Collected data
· · · · · · ·
/-- R214: SSTART with a loaded configuration, no session, a generation size 1..16 and fragments of one length
preprocesses, loads the seed, and creates the session from the snapshot; otherwise it is ValidationError and nothing
is half-built. -/
def Obligations.SstartCreatesTheSession : Prop :=
  ∀ s : State,
    HasWord .sstart 0x72#8 0#8 0#8 0#8 ∧
    (s.cfg.loaded = true → s.sess.active = false → 1 ≤ s.cfg.k.toNat → s.cfg.k.toNat ≤ 16 → EqualLengths s →
      exec .sstart s =
        .next (okAfter
          { s with
            enc := preprocessed s s.cfg.k.toNat
            cg := { seed := s.cfg.seed, state := s.cfg.seed, count := 0#8 }
            sess :=
              { active := true, k := s.cfg.k.setWidth 5, red := s.cfg.red, seed := s.cfg.seed, curGen := 0#8,
                curFrag := 0#8, genCount := (preprocessed s s.cfg.k.toNat).ngen, totalFrags := s.enc.nfrag,
                fsize := (preprocessed s s.cfg.k.toNat).m, metaSeq := 0#8, metaGen := 0#8, metaPre := 0#8,
                metaPost := 0#8 } }
          ((s.enc.nfrag.toNat + s.cfg.k.toNat - 1) / s.cfg.k.toNat))) ∧
    (s.cfg.loaded = false ∨ s.sess.active = true ∨ s.cfg.k = 0#8 ∨ 16 < s.cfg.k.toNat ∨ ¬ EqualLengths s →
      exec .sstart s = .next (errAfter s 1))

/-- R217: SFETCH in an incomplete generation with a generation to code from and room in the cycle codes one packet into
slot 0, records its metadata, counts it and answers the new CUR_FRAG; nothing else changes, no byte outside the
packet included. Without a session, in a complete generation, with no generation to code from or at the top of CUR_FRAG
it is ValidationError; otherwise, over the generator's cycle, it is CycleExhausted; then nothing is drawn. That CPKPRE
and CPKPOST beyond slot 0 are kept is also log 11. -/
def Obligations.SfetchReturnsOnePacket : Prop :=
  ∀ s : State,
    HasWord .sfetch 0x73#8 0#8 0#8 0#8 ∧
    (s.Inv → s.sess.active = true →
      s.sess.curFrag.toNat <
        min (s.sess.k.toNat + s.sess.red.toNat)
          (s.sess.totalFrags.toNat - s.sess.curGen.toNat * s.sess.k.toNat + s.sess.red.toNat) →
      s.enc.gen.toNat < s.enc.ngen.toNat → s.sess.curFrag ≠ 255#8 →
      s.cg.count.toNat + genSizeOf s s.enc.gen.toNat ≤ 255 →
      ∃ t, exec .sfetch s = .next t ∧ t.response = some (okWord (s.sess.curFrag.toNat + 1)) ∧
        PacketAt s t s.enc.gen.toNat (genSizeOf s s.enc.gen.toNat) 0 s.cg.state ∧
        (∀ j > 0, t.enc.cpkpre[j]? = s.enc.cpkpre[j]? ∧ t.enc.cpkpost[j]? = s.enc.cpkpost[j]?) ∧
        t.errlog = s.errlog ∧
        SameUnits
          { s with
            cg :=
              { s.cg with
                state := lfsrStep^[genSizeOf s s.enc.gen.toNat] s.cg.state
                count := BitVec.ofNat 8 (s.cg.count.toNat + genSizeOf s s.enc.gen.toNat) }
            enc :=
              { s.enc with
                cpkn := 1#8
                cpkg := BitVec.ofNat 5 (genSizeOf s s.enc.gen.toNat)
                cpkm := s.enc.m
                cpkgen := s.enc.gen
                cpkpre := t.enc.cpkpre
                cpkpost := t.enc.cpkpost }
            sess :=
              { s.sess with
                metaSeq := s.sess.curFrag
                metaGen := s.sess.curGen
                metaPre := s.cg.state
                metaPost := lfsrStep^[genSizeOf s s.enc.gen.toNat] s.cg.state
                curFrag := s.sess.curFrag + 1#8 } } t ∧
        SameBytesBut .cpk (InRows 1 (genSizeOf s s.enc.gen.toNat + s.enc.m.toNat)) s t) ∧
    (s.sess.active = false ∨
      min (s.sess.k.toNat + s.sess.red.toNat)
        (s.sess.totalFrags.toNat - s.sess.curGen.toNat * s.sess.k.toNat + s.sess.red.toNat) ≤ s.sess.curFrag.toNat ∨
      s.enc.valid = false ∨ s.enc.ngen.toNat ≤ s.enc.gen.toNat ∨ s.sess.curFrag = 255#8 →
      exec .sfetch s = .next (errAfter s 1)) ∧
    (s.sess.active = true →
      s.sess.curFrag.toNat <
        min (s.sess.k.toNat + s.sess.red.toNat)
          (s.sess.totalFrags.toNat - s.sess.curGen.toNat * s.sess.k.toNat + s.sess.red.toNat) →
      s.enc.valid = true → s.enc.gen.toNat < s.enc.ngen.toNat → s.sess.curFrag ≠ 255#8 →
      255 < s.cg.count.toNat + genSizeOf s s.enc.gen.toNat → exec .sfetch s = .next (errAfter s 2))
· · · · · · ·
- _TASK OBJECTIVE_:
After locating the line with "metaGen := s.sess.curGen" above, return that line and every later line through the one with "s.enc.valid = true", word for word and with nothing else.

- _ANSWER BOX_:
                metaGen := s.sess.curGen
                metaPre := s.cg.state
                metaPost := lfsrStep^[genSizeOf s s.enc.gen.toNat] s.cg.state
                curFrag := s.sess.curFrag + 1#8 } } t ∧
        SameBytesBut .cpk (InRows 1 (genSizeOf s s.enc.gen.toNat + s.enc.m.toNat)) s t) ∧
    (s.sess.active = false ∨
      min (s.sess.k.toNat + s.sess.red.toNat)
        (s.sess.totalFrags.toNat - s.sess.curGen.toNat * s.sess.k.toNat + s.sess.red.toNat) ≤ s.sess.curFrag.toNat ∨
      s.enc.valid = false ∨ s.enc.ngen.toNat ≤ s.enc.gen.toNat ∨ s.sess.curFrag = 255#8 →
      exec .sfetch s = .next (errAfter s 1)) ∧
    (s.sess.active = true →
      s.sess.curFrag.toNat <
        min (s.sess.k.toNat + s.sess.red.toNat)
          (s.sess.totalFrags.toNat - s.sess.curGen.toNat * s.sess.k.toNat + s.sess.red.toNat) →
      s.enc.valid = true → s.enc.gen.toNat < s.enc.ngen.toNat → s.sess.curFrag ≠ 255#8 →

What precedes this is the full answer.